• _Collected data_
______________________________
-- ==== Sys2Proof/Machine/SafeCycle.lean ====
section
/-! DEFINITION. The separation cycle (12 R384 to R411, R424, 13 R449): capture, the results of the two channels, their exchange
and the commit. The channel is a Bool, true for channel 1. -/

namespace Sys2Proof.Machine

open Sys2Proof

/-- A channel of the island. -/
def State.chan (s : State) (one : Bool) : SafeChannel := if one then s.si.ch1 else s.si.ch2

/-- A channel given a state. -/
def State.setChan (s : State) (one : Bool) (c : SafeChannel) : State :=
  if one then { s with si := { s.si with ch1 := c } } else { s with si := { s.si with ch2 := c } }

/-- The feedback units that the set reads. -/
def PSet.units (p : PSet) : List (Fin 64) :=
  p.arms.flatMap (fun a => a.joints.flatMap (fun j => match j.src with
    | .none => []
    | .single f _ => [f]
    | .dual f g _ _ => [f, g]))

/-- The sample of a feedback unit for the safety copy (R386, R393). -/
def State.safeSample (s : State) (n : Fin 64) : Int × Nat × Option (BitVec 72 × Bool) :=
  let u := s.fb n
  (u.report.1, u.report.2.2, u.raw)

/-- SEPARATION_CAPTURE (R393): at the window edge of the first period of a separation cycle both channels take the snapshot; presses
and tokens are judged (R424, R425) and the watchdogs (13 R445). -/
def execSeparationCapture (s : State) : Host.Outcome State Fault Refusal :=
  if s.get SI_STAT.ISTATE = 0 ∨ s.si.snap.isSome ∨ s.periodNo % s.sepPeriods ≠ 0 then .next s
  else
    let w := s.boundary s.periodNo
    let s := s.advance w
    let (s, reset) := s.judgeReset
    let s := s.captureTokens
    let conns := s.connList.map (fun c => (c, match s.object c with
      | some o => (s.conn c).capture o.conn w (s.cellAt w)
      | none => s.conn c))
    let ins := (finList 16).map (fun k =>
      let (d1, d2) := s.lineDemands k
      let f := (s.sin k).fault
      (k, (s.inUsed k && (d1 || f), s.inUsed k && (d2 || f))))
    let snap : SafeSnap := { at_ := w, samples := s.pset.units.map (fun n => (n, s.safeSample n)), inputs := ins, reqs := s.si.reqs, reset := reset, conns := conns }
    let base := s.si.tpsBase.or (if s.si.set.isSome then some w else none)
    .next { s with si := { s.si with snap := some snap, conns := conns, reqs := [], tpsBase := base } }

/-- Whether a sample may be used (R388): VALID and not STALE. -/
def safeSampleOk (x : Int × Nat × Option (BitVec 72 × Bool)) : Bool := x.2.1.testBit 4 && !x.2.1.testBit 5

/-- A raw Filigree 2 response decoded by a channel (R387): stop bit, CRC-16, status bit 3; turns and position in counts. -/
def decodeRaw (res : Nat) (raw : Option (BitVec 72 × Bool)) : Option Rat :=
  match raw with
  | some (d, stop) =>
    let x := d.toNat
    if stop && lineCrc 16 0x1021 0xFFFF 56 x == x / 2 ^ 56 && !(x / 2 ^ 48).testBit 3 then
      some ((signed 16 (x / 2 ^ 32 % 2 ^ 16) * (2 ^ res : Nat) + (x % 2 ^ 32 : Nat) : Int) : Rat)
    else none
  | none => none

/-- The position of a joint that a channel reads in a cycle; none when it is invalid (R387, R388). -/
def SafeSnap.readJoint (n : SafeSnap) (one : Bool) (j : SafeJoint) : Option Rat :=
  let get := fun (f : Fin 64) => tget n.samples f (0, 0, none)
  match j.src with
  | .none => none
  | .single f res => if safeSampleOk (get f) then decodeRaw res (get f).2.2 else none
  | .dual f g ratio tol =>
    let p1 : Rat := (get f).1
    let p2 : Rat := ratio * (get g).1
    if safeSampleOk (get (if one then f else g)) ∧ |p1 - p2| ≤ tol then some (if one then p1 else p2) else none

/-- A joint's track in a cycle (R388): the position read, or the last one advanced by the last valid speed. -/
def JointTrack.step (x : JointTrack) (n : Fin 64) (read : Option Rat) : JointTrack :=
  match read, x.q with
  | some p, some o => { x with q := some p, v := (p - o) * 4000, age := 0 }
  | some p, none => { x with q := some p, v := Config.firstVelocity n.val 3, age := 0 }
  | none, some o => { x with q := some (o + x.v / 4000), age := x.age + 1 }
  | none, none => { x with q := some (Config.noPosition n.val), age := x.age + 1 }

/-- The joints of the active set: port number, ARM entry, joint. -/
def PSet.joints (p : PSet) : List (Fin 64 × SafeArmSec × SafeJoint) :=
  p.arms.zipIdx.flatMap (fun (q : SafeArmSec × Nat) => q.1.joints.zipIdx.map (fun (j : SafeJoint × Nat) => (portOf (fin 8 q.2) (fin 8 j.2), q.1, j.1)))

/-- An ARM entry of the active set. -/
def State.armSec (s : State) (a : Fin 8) : SafeArmSec := s.pset.arms.getD a.val {}

/-- What a channel knows of the cycle: its channel, the tracks, the capsules with their velocities, and the demand of an input. -/
structure Cycle where
  one : Bool
  snap : SafeSnap
  tracks : List (Fin 64 × JointTrack)
  caps : List (Nat × (Capsule × (Caps × (V3 × V3))))

/-- The track of a joint in the cycle. -/
def Cycle.track (c : Cycle) (a : Fin 8) (j : Nat) : JointTrack := tget c.tracks (portOf a (fin 8 j)) {}

/-- The capsules of an arm. -/
def Cycle.armCaps (c : Cycle) (a : Fin 8) : List (Capsule × (Caps × (V3 × V3))) :=
  (c.caps.filter (fun (q : Nat × (Capsule × (Caps × (V3 × V3)))) => q.2.1.arm = a)).map (fun (q : Nat × (Capsule × (Caps × (V3 × V3)))) => q.2)

/-- The largest endpoint speed of a capsule (R403). -/
def capSpeed (one : Bool) (x : Capsule × (Caps × (V3 × V3))) : Rat :=
  max (x.2.2.1.norm one) (x.2.2.2.norm one)

/-- The largest endpoint speed of the capsules of an arm. -/
def Cycle.armSpeed (c : Cycle) (a : Fin 8) : Rat := ((c.armCaps a).map (capSpeed c.one)).foldl max 0

/-- Whether a function is active in the cycle (R408). -/
def Cycle.active (c : Cycle) (x : Activation) : Bool :=
  match x with
  | .off => false
  | .always => true
  | .input k => let d := tget c.snap.inputs k (false, false); if c.one then d.1 else d.2

/-- The capsules of a cycle in the cell frame, inflated where a position is invalid (R388, R400, R403). -/
def State.cycleOf (s : State) (one : Bool) (n : SafeSnap) : Cycle :=
  let ch := s.chan one
  let tracks := s.pset.joints.map (fun (q : Fin 64 × SafeArmSec × SafeJoint) =>
    (q.1, if q.2.2.src = .none then ({} : JointTrack) else (tget ch.tracks q.1 {}).step q.1 (n.readJoint one q.2.2)))
  let caps := s.pset.caps.zipIdx.map (fun (q : Capsule × Nat) =>
    let sec := s.armSec q.1.arm
    let ts := (List.range sec.joints.length).map (fun j => tget tracks (portOf q.1.arm (fin 8 j)) {})
    let (e0, e1) := capsuleEnds one (sec.joints.zip (ts.map (fun t => t.q.getD 0))) q.1
    let age : Rat := ((ts.map JointTrack.age).foldl max 0 : Nat) / 4000
    let prev := (ch.ends.find? (fun (p : Nat × (V3 × V3)) => p.1 == q.2)).map (fun (p : Nat × (V3 × V3)) => p.2)
    (q.2, (q.1, (⟨e0, e1, chanLen one (q.1.r + sec.vcap * age)⟩, (endVelocity one (prev.map (fun (p : V3 × V3) => p.1)) e0 q.2, endVelocity one (prev.map (fun (p : V3 × V3) => p.2)) e1 q.2)))))
  { one := one, snap := n, tracks := tracks, caps := caps }

/-- A judged pair (R404 to R406): the arms, the distance, the closing speed of each capsule, the permitted speed of their sum, the cause code, and the index of
SI_VPAIR for a pair of arms. -/
structure Judged where
  arms : List (Fin 8)
  d : Rat
  vs : List Rat
  lim : Rat
  cause : Nat
  pair : Option Nat

/-- A PAIR entry judged in a cycle. -/
def State.judgePair (s : State) (c : Cycle) (q : SafePair) : Option Judged :=
  let get := fun (k : Nat) => (c.caps.find? (fun (x : Nat × (Capsule × (Caps × (V3 × V3)))) => x.1 == k)).map (fun (x : Nat × (Capsule × (Caps × (V3 × V3)))) => x.2)
  match get q.cap with
  | none => none
  | some (k, p, v0, v1) =>
    if q.isObject then
      match s.pset.objects[q.other]? with
      | none => none
      | some o =>
        match (tget c.snap.conns (fin 64 q.other) {}).object o (s.cellAt c.snap.at_) with
        | none => none
        | some (x, vh) =>
          let (d, e, f) := capsDist c.one p x
          some ⟨[k.arm], d, [closing c.one v0 v1 (unitTo c.one e f)], vmaxOf c.one (s.armSec k.arm) vh o.c q.zd q.zr d, 5, none⟩
    else
      match get q.other with
      | none => none
      | some (l, r, w0, w1) =>
        let (d, e, f) := capsDist c.one p r
        let vs := [closing c.one v0 v1 (unitTo c.one e f), closing c.one w0 w1 (unitTo c.one f e)]
        let i := min k.arm.val l.arm.val * 8 + max k.arm.val l.arm.val
        some ⟨[k.arm, l.arm], d, vs, vpairOf c.one (s.armSec k.arm) (s.armSec l.arm) q.zd q.zr d, 6, some i⟩

/-- Whether a connection that is DEGRADED in the cycle governs an arm (13 R448). -/
def State.slowed (s : State) (n : SafeSnap) (a : Fin 8) : Bool :=
  s.connList.any (fun c => match s.object c with
    | some o => (tget n.conns c {}).was == 3 && o.conn.arms.getLsbD a.val
    | none => false)

/-- Whether a connection that is DEGRADED from the commit on governs an arm (13 R448). -/
def State.degraded (s : State) (n : SafeSnap) (a : Fin 8) : Bool :=
  s.connList.any (fun c => match s.object c with
    | some o => (tget n.conns c {}).state == 3 && o.conn.arms.getLsbD a.val
    | none => false)

/-- The furthest position in the permitted direction since activation (R408), after the present one. -/
def sdiFurthest (j : SafeJoint) (on : Bool) (t : JointTrack) : Option Rat :=
  if on then
    match t.ext, t.q with
    | some e, some q => some (if j.sdiRev then min e q else max e q)
    | none, q => q
    | e, none => e
  else none

/-- The causes of the joint functions that a joint breaches (R408): SLS, SLP, SDI. -/
def jointBreaches (c : Cycle) (sec : SafeArmSec) (j : SafeJoint) (t : JointTrack) : List Nat :=
  let q := t.q.getD 0
  let stop := q + t.v * (sec.tr : Rat) / 1000000 + t.v * |t.v| / (2 * j.aMon)
  let sls := c.active j.slsAct && decide ((j.sls : Rat) / 256 + j.stopVtol < |t.v|)
  let slp := c.active j.slp && (decide (stop < j.lo) || decide (j.hi < stop))
  let sdi := match sdiFurthest j (c.active j.sdi) t with
    | some e => decide (j.sdiTol < (if j.sdiRev then q - e else e - q))
    | none => false
  (if sls then [7] else []) ++ (if slp then [8] else []) ++ (if sdi then [10] else [])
______________________________
• _WHAT YOU HAVE TO DO_
Only the lines above starting with the one with "capsule (R403). -/" and going through the one with "caps := caps" are to be copied, word for word and with both ends kept.

• _TASK RESULT_
/-- The largest endpoint speed of a capsule (R403). -/
def capSpeed (one : Bool) (x : Capsule × (Caps × (V3 × V3))) : Rat :=
  max (x.2.2.1.norm one) (x.2.2.2.norm one)

/-- The largest endpoint speed of the capsules of an arm. -/
def Cycle.armSpeed (c : Cycle) (a : Fin 8) : Rat := ((c.armCaps a).map (capSpeed c.one)).foldl max 0

/-- Whether a function is active in the cycle (R408). -/
def Cycle.active (c : Cycle) (x : Activation) : Bool :=
  match x with
  | .off => false
  | .always => true
  | .input k => let d := tget c.snap.inputs k (false, false); if c.one then d.1 else d.2

/-- The capsules of a cycle in the cell frame, inflated where a position is invalid (R388, R400, R403). -/
def State.cycleOf (s : State) (one : Bool) (n : SafeSnap) : Cycle :=
  let ch := s.chan one
  let tracks := s.pset.joints.map (fun (q : Fin 64 × SafeArmSec × SafeJoint) =>
    (q.1, if q.2.2.src = .none then ({} : JointTrack) else (tget ch.tracks q.1 {}).step q.1 (n.readJoint one q.2.2)))
  let caps := s.pset.caps.zipIdx.map (fun (q : Capsule × Nat) =>
    let sec := s.armSec q.1.arm
    let ts := (List.range sec.joints.length).map (fun j => tget tracks (portOf q.1.arm (fin 8 j)) {})
    let (e0, e1) := capsuleEnds one (sec.joints.zip (ts.map (fun t => t.q.getD 0))) q.1
    let age : Rat := ((ts.map JointTrack.age).foldl max 0 : Nat) / 4000
    let prev := (ch.ends.find? (fun (p : Nat × (V3 × V3)) => p.1 == q.2)).map (fun (p : Nat × (V3 × V3)) => p.2)
    (q.2, (q.1, (⟨e0, e1, chanLen one (q.1.r + sec.vcap * age)⟩, (endVelocity one (prev.map (fun (p : V3 × V3) => p.1)) e0 q.2, endVelocity one (prev.map (fun (p : V3 × V3) => p.2)) e1 q.2)))))
  { one := one, snap := n, tracks := tracks, caps := caps }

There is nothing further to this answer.